Только назовите род деятельности, а уж юристы сумеют убедить в необходимости проконсультироваться по данному поводу.

Мисс Берди бросает острый взгляд по сторонам, призывая меня нагнуться ниже и говорить потише, потому что вопрос, по которому она желает проконсультироваться, чертовски серьезен. Меня это устраивает: незачем кому-нибудь слышать неуклюжие и наивные советы, которые я могу предложить ей в ответ на вопрос.

— Прочтите это, — говорит она.

Я беру конверт и открываю его. О Боже! Это завещание! Последняя воля Коллин Дженис Берроу Бердсонг! Смут нас предупреждал, что больше половины этих клиентов захотят, чтобы мы проверяли и, может быть, привели в соответствие с сегодняшним временем их завещания. И это замечательно, потому что в прошлом году нам пришлось прослушать целый курс под названием «Завещания и права наследования», и мы чувствуем себя довольно подкованными в подобных проблемах. Завещание — достаточно простой документ и может быть составлен без ошибок даже начинающим юристом.

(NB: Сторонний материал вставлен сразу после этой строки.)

-- ==== Sys2Proof/Machine/Ops.lean ====
section
/-! DEFINITION. The named operations over the state: the command port, the transport calls (R105), the registers of
the probe state and the engine, the block's reset (R270), and how a command ends: giving its outcome, raising an error
(R253), refusing (R250) and returning to `Idle` (R254). -/

namespace Sys2Proof.Machine

/-! ### The command port -/

/-- The next input, which is then no more to come (R81, R270). -/
def State.accept (s : State) : Option (Input × State) :=
  match s.host with
  | [] => none
  | p :: rest => some (p, { s with host := rest })

/-- The host presents `p` next. -/
def State.present (s : State) (p : Presented) : State := { s with host := .port p :: s.host }

/-! ### The environment -/

/-- The environment's answer to the next call: the next of the script, or free values where it has run out. -/
def State.answer (s : State) : Answer :=
  match s.env with
  | [] => ⟨Config.freeFailed s.wire.length, []⟩
  | a :: _ => a

/-- The vector of `n` bits that the `k`-th call samples (R105): `none` is `Failed`. The transport returns exactly as
many bits as it was given (R99); a bit the answer does not list is a free value. -/
def Answer.sample (a : Answer) (k n : Nat) : Option Bits :=
  if a.failed then none else some ((List.range n).map fun i => a.bits.getD i (Config.freeBit k i))

/-- A call has been made and answered: the trace has it (R69) and the answer is used up. -/
def State.called (s : State) (c : Call) : State := { s with env := s.env.tail, wire := s.wire ++ [c] }

/-- The buffers hold nothing between frames (R32). -/
def State.release (s : State) : State := { s with buf := .empty }

/-- The call `swd_io(io, dir)` (R105): the buffers hold the pair and the vector returned. -/
def State.swdIo (s : State) (q : Seq) : State :=
  { s.called (.swdIo q.io q.dir) with
    buf := ⟨q.io, q.dir, s.answer.sample s.wire.length q.io.length⟩ }

/-- The call `jtag_io(tms, tdi)` (R105). -/
def State.jtagIo (s : State) (q : JSeq) : State :=
  { s.called (.jtagIo q.tms q.tdi) with
    buf := ⟨q.tms, q.tdi, s.answer.sample s.wire.length q.tms.length⟩ }

/-- The answer of `tp_set_speed(k)` (R105). -/
inductive SpeedAnswer where
  | actual (khz : Nat)
  | unsupported
  | failed
deriving DecidableEq, Repr

/-- `tp_set_speed(k)` answers `Failed` when the environment chooses so, else as `speed_accept(k)` says (R105). -/
def State.speedAnswer (s : State) (k : Nat) : SpeedAnswer :=
  if s.answer.failed then .failed
  else match speedAccept s.cfg k with
    | some k2 => .actual k2
    | none => .unsupported

/-! ### The registers -/

/-- `ps.selected_protocol <- p` (R21). -/
def State.setProtocol (s : State) (p : Protocol) : State := { s with ps := { s.ps with selectedProtocol := p } }

/-- `ps.speed_khz <- k` (R22). -/
def State.setSpeed (s : State) (k : Nat) : State := { s with ps := { s.ps with speedKhz := k } }

/-- `ps.jtag_idle_cycles <- n` (R23). -/
def State.setIdleCycles (s : State) (n : Nat) : State := { s with ps := { s.ps with jtagIdleCycles := n } }

/-- `ps.current_ir_register <- r` (R24). -/
def State.setIr (s : State) (r : Option (BitVec 8)) : State := { s with ps := { s.ps with currentIrRegister := r } }

/-- `eng.phase <- p` (R26). -/
def State.setPhase (s : State) (p : Phase) : State := { s with eng := { s.eng with phase := p } }

/-- `eng.attempt <- n` (R27). -/
def State.setAttempt (s : State) (n : Nat) : State := { s with eng := { s.eng with attempt := n } }

/-- Loading the Transaction latches at the start of an engine operation and of its follow-up (R28, R173): the attempt
count starts again at 0 with them (R27, R176). -/
def State.loadTxn (s : State) (t : Txn) (followup : Bool) : State :=
  { s with eng := { s.eng with txn := t, followup := followup, attempt := 0 } }

/-- Latching a sampled frame (R171): the acknowledgement bits of every frame, data and parity of a read frame. -/
def State.latch (s : State) (dir : Dir) (smp : Bits) : State :=
  match dir with
  | .write => { s with eng := { s.eng with ack := sampledAck s.cfg smp } }
  | .read =>
    { s with
      eng := { s.eng with
        ack := sampledAck s.cfg smp
        data := sampledData s.cfg smp
        par := sampledPar s.cfg smp } }

/-! ### The outcome of a command -/

/-- Giving an outcome on the response port (R81, R100). -/
def State.respond (s : State) (r : Response) : State := { s with resp := some r }

/-- The refusal of a command outside the contract: outcome `Assert`, nothing else happens (R250). -/
def State.assertOut (s : State) : State := s.respond .assert

/-- Raising an error (R253): the outcome `Err(kind, info)`; nothing already done is undone, nothing is saved, control
goes nowhere. There is no return from it: the next command is taken as any other (R254). -/
def State.raise (s : State) (k : ErrKind) (info : Info) : State := s.respond (.err k info)

/-- The end of a command: the outcome that its procedure came to. -/
def State.conclude (s : State) (info : Info) : Except Exit Value → State
  | .ok v => s.respond (.ok v)
  | .error (.raise k) => s.raise k info
  | .error .assert => s.assertOut

/-- The end of an engine command: back to `Idle` with the attempt count 0, whatever the outcome (R31, R253, R257). -/
def State.toIdle (s : State) : State := (s.setPhase .idle).setAttempt 0

/-- The outcome of a codec function called by itself: its value, or `Assert` outside its domain (R130; assumption
log 13). -/
def State.giveValue (s : State) : Option Value → State
  | some v => s.respond (.ok v)
  | none => s.assertOut

/-! ### Reset of the block -/

/-- The reset of the block (R270, R271): every register at its value of R40, no transport call made. It is an input of
the block and no command raises it; what host and environment still have to say and the trace stay as they are. -/
def State.blockReset (s : State) : State :=
  { s with ps := .reset s.cfg, eng := .reset, buf := .empty, resp := none }

end Sys2Proof.Machine
end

Бумага, которую я держу в руке, напечатана на машинке и имеет официальный вид. Пробежав ее, я уясняю, что мисс Берди вдова, имеет двоих детей и полный ассортимент внуков.

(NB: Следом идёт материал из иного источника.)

-- ==== Sys2Proof/Machine/Jtag.lean ====
section
/-! DEFINITION. The JTAG register commands (43_probe_state.md section 4) over the shared procedures `write_ir`,
`ensure_ir` (R221), `jtag_idle` (R222) and `shift_dr` (R226). -/

namespace Sys2Proof.Machine

/-- `jtag_io` and the release of its buffers (R105, R32): the vector sampled, or `none` for `Failed`. -/
def jtagShift (q : JSeq) (s : State) : Option Bits × State := ((s.jtagIo q).buf.back, (s.jtagIo q).release)

/-- `jtag_idle()` (R222): no frame when the count is 0. -/
def jtagIdle (s : State) : Except Exit Unit × State :=
  match jtagEncIdle s.ps.jtagIdleCycles with
  | none => (.ok (), s)
  | some q =>
    match jtagShift q s with
    | (none, s1) => (.error (.raise .probeSpecific), s1.setIr none)
    | (some _, s1) => (.ok (), s1)

/-- `write_ir(v, len)` (R221): the cache is `NONE` from the start of the write until it is complete. -/
def writeIr (v : BitVec 8) (len : Nat) (s : State) : Except Exit Unit × State :=
  match jtagEncIr v len with
  | .error e => (.error e, s)
  | .ok q =>
    match jtagShift q (s.setIr none) with
    | (none, s1) => (.error (.raise .probeSpecific), s1)
    | (some _, s1) =>
      match jtagIdle s1 with
      | (.error e, s2) => (.error e, s2)
      | (.ok _, s2) => (.ok (), s2.setIr (some v))

/-- `ensure_ir(v, len)` (R221): a write is skipped when the cache holds `v`, whatever `len` is (R276). -/
def ensureIr (v : BitVec 8) (len : Nat) (s : State) : Except Exit Unit × State :=
  if s.ps.currentIrRegister = some v then (.ok (), s) else writeIr v len s

/-- `shift_dr(bytes, n)` (R226). -/
def shiftDr (bytes : List Byte) (n : Nat) (s : State) : Except Exit (List Byte) × State :=
  match jtagEncDr s.cfg bytes n with
  | none => (.error .assert, s)
  | some q =>
    match jtagShift q s with
    | (none, s1) => (.error (.raise .probeSpecific), s1.setIr none)
    | (some tdo, s1) =>
      match jtagIdle s1 with
      | (.error e, s2) => (.error e, s2)
      | (.ok _, s2) => (.ok (capturedBytes tdo n), s2)

/-- The execution part of `JTAG.RD` and `JTAG.WR` (R219, R220): `ensure_ir`, then `shift_dr`. -/
def jtagAccess (v : BitVec 8) (len : Nat) (bytes : List Byte) (n : Nat) (s : State) :
    Except Exit (List Byte) × State :=
  match ensureIr v len s with
  | (.error e, s1) => (.error e, s1)
  | (.ok _, s1) => shiftDr bytes n s1

/-- The result of a command that returns bytes. -/
def bytesValue : Except Exit (List Byte) → Except Exit Value
  | .ok bs => .ok (.bytes bs)
  | .error e => .error e

/-- The checks of a JTAG command in the order of R251: the contract, then `irlen > 8`, then the protocol gate (DEDUCED,
assumption log 11); then what it executes. -/
def jtagChecked (op : BitVec 4) (contract : Bool) (irlen : Nat) (s : State) (run : State → State) : State :=
  if contract = false then s.assertOut
  else if Config.maxIrLen < irlen then s.raise .notImplemented (opInfo op)
  else if s.ps.selectedProtocol ≠ .jtag then s.raise .unsupportedProtocol (opInfo op)
  else run s

/-- `JTAG.WIR irval, irlen` (R218): the cache is not consulted. -/
def execJtagWir (irval : BitVec 8) (irlen : Nat) (s : State) : Host.Outcome State Fault Refusal :=
  .next (jtagChecked 0xB#4 (irContract irval irlen) irlen s fun s =>
    let r := writeIr irval irlen s
    r.2.conclude (opInfo 0xB#4) (unitValue r.1))

/-- `JTAG.RD irval, irlen, drbits` (R219): zeros are shifted in. -/
def execJtagRd (irval : BitVec 8) (irlen drbits : Nat) (s : State) : Host.Outcome State Fault Refusal :=
  .next (jtagChecked 0xC#4 (irContract irval irlen && drContract s.cfg drbits) irlen s fun s =>
    let r := jtagAccess irval irlen (zeroBytes drbits) drbits s
    r.2.conclude (opInfo 0xC#4) (bytesValue r.1))

/-- `JTAG.WR irval, irlen, drbits, data` (R220). -/
def execJtagWr (irval : BitVec 8) (irlen drbits : Nat) (data : List Byte) (s : State) :
    Host.Outcome State Fault Refusal :=
  .next (jtagChecked 0xD#4 (irContract irval irlen && drContract s.cfg drbits && dataContract drbits data) irlen s
    fun s =>
      let r := jtagAccess irval irlen data drbits s
      r.2.conclude (opInfo 0xD#4) (bytesValue r.1))

end Sys2Proof.Machine
end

От третьего параграфа я холодею и, читая, то и дело поглядываю на свою клиентку. Затем перечитываю его еще раз. А она самодовольно улыбается. Текст повелевает ее душеприказчику передать каждому из детей по два миллиона долларов и по миллиону в трастовом фонде каждому из внуков. Я делаю медленные подсчеты в уме: всего у нее восемь внуков. Значит, общая сумма составит двенадцать миллионов.

— Читайте дальше, — шепчет мисс Берди, словно слышит, как у меня в мозгу работает счетное устройство. Клиент Букера, старик негр, со слезами в голосе повествует, как у него давным-давно случился неудачный роман и как дети пренебрегают им. Я пытаюсь не слушать, но это невозможно. Букер что-то строчит в блокноте как бешеный. Боско громко хохочет на другом конце стола.

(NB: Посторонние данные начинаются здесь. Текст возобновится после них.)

/-- Every instruction ends with an outcome on the response port, in `Idle` with the count 0 where it started so (R31, R254,
R257); that an outcome `Assert` is a next state is log 1, that a codec function leaves its outcome on the response port is
log 13. None changes the configuration (R42) or what the host has still to present. The trace only grows, by one call for
each answer used up, and every call is made with two vectors of one length (R93). -/
def Obligations.EveryInstructionEndsWithAnOutcome : Prop :=
  ∀ (i : Instr) (s : State), ∃ t r calls, exec i s = .next t ∧ t.resp = some r ∧
    (s.eng.phase = .idle → t.eng.phase = .idle) ∧ (s.eng.attempt = 0 → t.eng.attempt = 0) ∧
    t.cfg = s.cfg ∧ t.host = s.host ∧
    t.wire = s.wire ++ calls ∧ t.env = s.env.drop calls.length ∧ ∀ k ∈ calls, k.sameLength = true

/-- Two runs of one instruction from the same probe state with the same answers make the same calls and come to the same
outcome and the same probe state, whatever the engine latches held (R69, R28 to R31) and whatever the two traces so far
are, where the script lists a whole answer to every call the first run makes. Where it does not, the model numbers the
free answers by the length of the trace (logs 2, 15), and the two traces are to have one length. -/
def Obligations.SameAnswersSameTrace : Prop :=
  ∀ (i : Instr) (s u : State), s.cfg = u.cfg → s.ps = u.ps → s.env = u.env →
    (s.wire.length = u.wire.length ∨
      ∃ t calls, exec i s = .next t ∧ t.wire = s.wire ++ calls ∧ Scripted s.env calls) →
    ∃ t w calls, exec i s = .next t ∧ exec i u = .next w ∧ t.wire = s.wire ++ calls ∧ w.wire = u.wire ++ calls ∧
      t.resp = w.resp ∧ t.ps = w.ps ∧ t.env = w.env

/-- The Access Port index has no effect on any bit the block sends: two indices give the same calls, the same probe state
and the same outcome but for the index an error names (R52). -/
def Obligations.AccessPortIndexIsNeverSent : Prop :=
  ∀ (s : State) (port : Port) (x y : Nat) (addr : BitVec 4) (v : Word) (i j : Instr),
    (i = .dapRd port x addr ∧ j = .dapRd port y addr ∨ i = .dapWr port x addr v ∧ j = .dapWr port y addr v) →
    ∃ t u, exec i s = .next t ∧ exec j s = .next u ∧ t.wire = u.wire ∧ t.env = u.env ∧ t.ps = u.ps ∧
      (t.resp = u.resp ∨ ∃ k op stage, t.resp = some (.err k ⟨op, some ⟨port, x, addr, stage⟩⟩) ∧
        u.resp = some (.err k ⟨op, some ⟨port, y, addr, stage⟩⟩))

/-! ### JTAG commands -/

/-- `JTAG.WIR` in `Jtag`: always the instruction-register frame, then the idle frame where the count is not 0; the cache
holds the value (R218, R221, R222). -/
def Obligations.WriteInstructionRegister : Prop :=
  ∀ (s : State) (v : BitVec 8) (len : Nat) (script rest : List Answer),
    s.ps.selectedProtocol = .jtag → 1 ≤ len → len ≤ 8 → v.toNat < 2 ^ len →
    s.env = script ++ rest → AllAnswered script ((irFrame v len).call :: idleCalls s.ps.jtagIdleCycles) →
    exec (.jtagWir v len) s = .next { s with
      ps := { s.ps with currentIrRegister := some v }
      buf := .empty
      env := rest
      wire := s.wire ++ (irFrame v len).call :: idleCalls s.ps.jtagIdleCycles
      resp := some (.ok .unit) }

/-- `JTAG.RD` and `JTAG.WR` in `Jtag`: the instruction-register part only where the cache does not hold the value, then
the data-register frame with the data (zeros for a read) and its idle frame; the result is the register captured
(R219, R220, R221, R226). -/
def Obligations.DataRegisterAccess : Prop :=
  ∀ (s : State) (v : BitVec 8) (len n : Nat) (data : List Byte) (pre post rest : List Answer) (d : Answer) (i : Instr),
    s.ps.selectedProtocol = .jtag → 1 ≤ len → len ≤ 8 → v.toNat < 2 ^ len → 1 ≤ n →
    (∀ m, s.cfg.maxDrBits = some m → n ≤ m) →
    (i = .jtagRd v len n ∧ data = List.replicate ((n + 7) / 8) 0#8 ∨
      i = .jtagWr v len n data ∧ data.length = (n + 7) / 8) →
    s.env = pre ++ d :: (post ++ rest) →
    AllAnswered pre (irCalls s.ps.currentIrRegister s.ps.jtagIdleCycles v len) →
    d.failed = false → n + 5 ≤ d.bits.length → AllAnswered post (idleCalls s.ps.jtagIdleCycles) →
    ∃ q, jtagEncDr s.cfg data n = some q ∧
      exec i s = .next { s with
        ps := { s.ps with currentIrRegister := some v }
        buf := .empty
        env := rest
        wire := s.wire ++ irCalls s.ps.currentIrRegister s.ps.jtagIdleCycles v len ++ q.call ::
          idleCalls s.ps.jtagIdleCycles
        resp := some (.ok (.bytes (packBits ((List.range n).map fun k => d.bits.getD (3 + k) false)))) }

/-- `JTAG.RD` is `JTAG.WR` with all-zero data: the same calls, the same probe state, the same result, and the same errors
but for the opcode they name, in every state (R220). -/
def Obligations.ReadIsWriteOfZeros : Prop :=
  ∀ (s : State) (v : BitVec 8) (len n : Nat),
    ∃ t u, exec (.jtagRd v len n) s = .next t ∧ exec (.jtagWr v len n (List.replicate ((n + 7) / 8) 0#8)) s = .next u ∧
      u = { t with resp := u.resp } ∧
      (t.resp = u.resp ∨ ∃ k, t.resp = some (.err k ⟨some 0xC#4, none⟩) ∧ u.resp = some (.err k ⟨some 0xD#4, none⟩))
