/-! ### Recovery -/

theorem abortWrite_alike {s u : State} (h : AlikeTxn s u) (w : Word) (hn : Numbered s u (abortWrite w s).2) :
    SameRun s u (abortWrite w s) (abortWrite w u) ∧ AlikeTxn (abortWrite w s).2 (abortWrite w u).2 := by
  have hst : (abortWrite w s).2 = (swdFrame .dp .write s.cfg.addrAbort w s).2 := by
    unfold abortWrite
    rcases swdFrame .dp .write s.cfg.addrAbort w s with ⟨_ | _, _⟩ <;> rfl
  rw [hst] at hn
  obtain ⟨h1, h2, -⟩ := swdFrame_alike h .dp .write s.cfg.addrAbort w hn
  unfold abortWrite
  rw [← h.cfg]
  cases hx : swdFrame .dp .write s.cfg.addrAbort w s with
  | mk r s1 =>
    cases hy : swdFrame .dp .write s.cfg.addrAbort w u with
    | mk r' u1 =>
      rw [hx, hy] at h1 h2
      have : r = r' := h1.result
      subst this
      obtain ⟨calls, hc1, hc2⟩ := h1.calls
      rcases r with e | k
      · exact ⟨⟨rfl, calls, hc1, hc2⟩, h2⟩
      · exact ⟨⟨rfl, calls, hc1, hc2⟩, h2⟩

theorem recoverFault_alike {s u : State} (h : AlikeTxn s u) (hn : Numbered s u (recoverFault s).2) :
    SameRun s u (recoverFault s) (recoverFault u) ∧ AlikeTxn (recoverFault s).2 (recoverFault u).2 := by
  have hg : Grows (swdFrame .dp .read s.cfg.addrCtrlstat 0#32 s).2 (recoverFault s).2 := by
    unfold recoverFault
    rcases swdFrame .dp .read s.cfg.addrCtrlstat 0#32 s with ⟨_ | _, s1⟩
    · exact .refl s1
    · dsimp only
      split
      · exact .refl s1
      split
      · exact .refl s1
      split
      · exact .refl s1
      · exact abortWrite_grows _ s1
  obtain ⟨hn1, hn2⟩ := hn.split (swdFrame_grows ..) hg
  obtain ⟨h1, h2, h3⟩ := swdFrame_alike h .dp .read s.cfg.addrCtrlstat 0#32 hn1
  have hn2 := hn2 _ h1
  unfold recoverFault at hn2 ⊢
  rw [← h.cfg]
  cases hx : swdFrame .dp .read s.cfg.addrCtrlstat 0#32 s with
  | mk r s1 =>
    cases hy : swdFrame .dp .read s.cfg.addrCtrlstat 0#32 u with
    | mk r' u1 =>
      rw [hx, hy] at h1 h2 h3 hn2
      have : r = r' := h1.result
      subst this
      have h2 : AlikeTxn s1 u1 := h2
      rcases r with e | k
      · exact ⟨⟨rfl, h1.calls⟩, h2⟩
      · obtain ⟨hd, hp⟩ := h3 rfl ⟨k, rfl⟩
        have hd : s1.eng.data = u1.eng.data := hd
        have hp : s1.eng.par = u1.eng.par := hp
        have hok : s1.eng.parityOk = u1.eng.parityOk := by unfold Engine.parityOk; rw [hd, hp]
        dsimp only at hn2 ⊢
        rw [← hok, ← hd, ← h2.cfg]
        split
        · exact ⟨⟨rfl, h1.calls⟩, h2⟩
        next hk =>
        rw [if_neg hk] at hn2
        split
        · exact ⟨⟨rfl, h1.calls⟩, h2⟩
        next hp2 =>
        rw [if_neg hp2] at hn2
        split
        · exact ⟨⟨rfl, h1.calls⟩, h2⟩
        next hs =>
        rw [if_neg hs] at hn2
        obtain ⟨h4, h5⟩ := abortWrite_alike h2 (abortWord s1.cfg (stickyOrun s1.cfg s1.eng.data)
          (stickyErr s1.cfg s1.eng.data)) hn2
        exact ⟨h1.trans h4, h5⟩

theorem recoverIfAllowed_alike {s u : State} (h : AlikeTxn s u) (k : AckClass)
    (hn : Numbered s u (recoverIfAllowed k s).2) :
    SameRun s u (recoverIfAllowed k s) (recoverIfAllowed k u) ∧
      AlikeTxn (recoverIfAllowed k s).2 (recoverIfAllowed k u).2 := by
  have hl : s.isLastAttempt = u.isLastAttempt := by unfold State.isLastAttempt; rw [h.attempt]
  unfold recoverIfAllowed at hn ⊢
  rw [← hl, ← h.cfg]
  split
  · next hr =>
    rw [if_pos hr] at hn
    cases k with
    | ok => exact ⟨.pure s u _, h⟩
    | wait =>
      show SameRun s u (recoverWait s) (recoverWait u) ∧ AlikeTxn (recoverWait s).2 (recoverWait u).2
      unfold recoverWait
      rw [← h.cfg]
      exact abortWrite_alike h _ hn
    | fault => exact recoverFault_alike h hn
    | noAck => exact ⟨(lineReset_alike h.toAlike hn).1, lineReset_alikeTxn h hn⟩
  · exact ⟨.pure s u _, h⟩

Согласно параграфу пятому завещания три миллиона остаются церкви и два миллиона нашему колледжу. Есть также список пожертвований, начинающийся с Ассоциации диабетиков и кончающийся мемфисским зоопарком, где каждой организации предназначается сумма по меньшей мере в пятьдесят тысяч долларов. Продолжая хмуриться, я делаю в уме быстрый подсчет и прихожу к выводу, что у мисс Берди чистыми по крайней мере двадцать миллионов.

Но внезапно я осознаю и проблемы, связанные с этим завещанием. Первая и главная: документ не такой многостраничный, как должно быть. Мисс Берди богата, а богатые люди не пишут незамысловатых, простеньких завещаний. У них бывают толстые и сложные завещательные документы, со всевозможными ухищрениями, которые вносят в них дорогостоящие юристы из больших фирм, с задействованными трастами и доверенными лицами, с упоминаниями о передаче наследственных прав от поколения к поколению.

— Кто готовил ваше завещание? — спрашиваю я. На конверте не было никакого указания на то, кто его составил.

— Мой прежний юрист. Он умер.

Это хорошо, что он умер, поскольку завещание он составил непрофессионально и недобросовестно.

Итак, эта привлекательная леди с серо-желтыми зубами и довольно мелодичным голосом стоит двадцать миллионов долларов. И наверное, у нее все еще нет адвоката. Я смотрю на нее, потом опять на завещание. Она одевается небогато, не носит бриллиантов и золотых украшений, не тратит ни времени, ни денег на уход за волосами. На ней платье из хлопковой ткани, не требующее после стирки глаженья, ее темно-красный блейзер поношен и, вполне возможно, куплен на дешевой распродаже в магазине Сирса. Я уже встречал на своем веку богатых старых дам, и их обычно очень просто распознать по одежде.

Завещание составлено почти два года назад.

— А когда скончался ваш юрист? — спрашиваю я сладким голосом. Наши головы и носы по-прежнему разделяет всего несколько дюймов.

— В прошлом году. От рака.

— И теперь у вас нет своего юриста?

— Я бы сейчас не разговаривала с вами, Руди, если бы он у меня был, не так ли? Но в моем завещании нет никаких сложностей, так что, наверное, и вы сможете дать мне необходимый совет.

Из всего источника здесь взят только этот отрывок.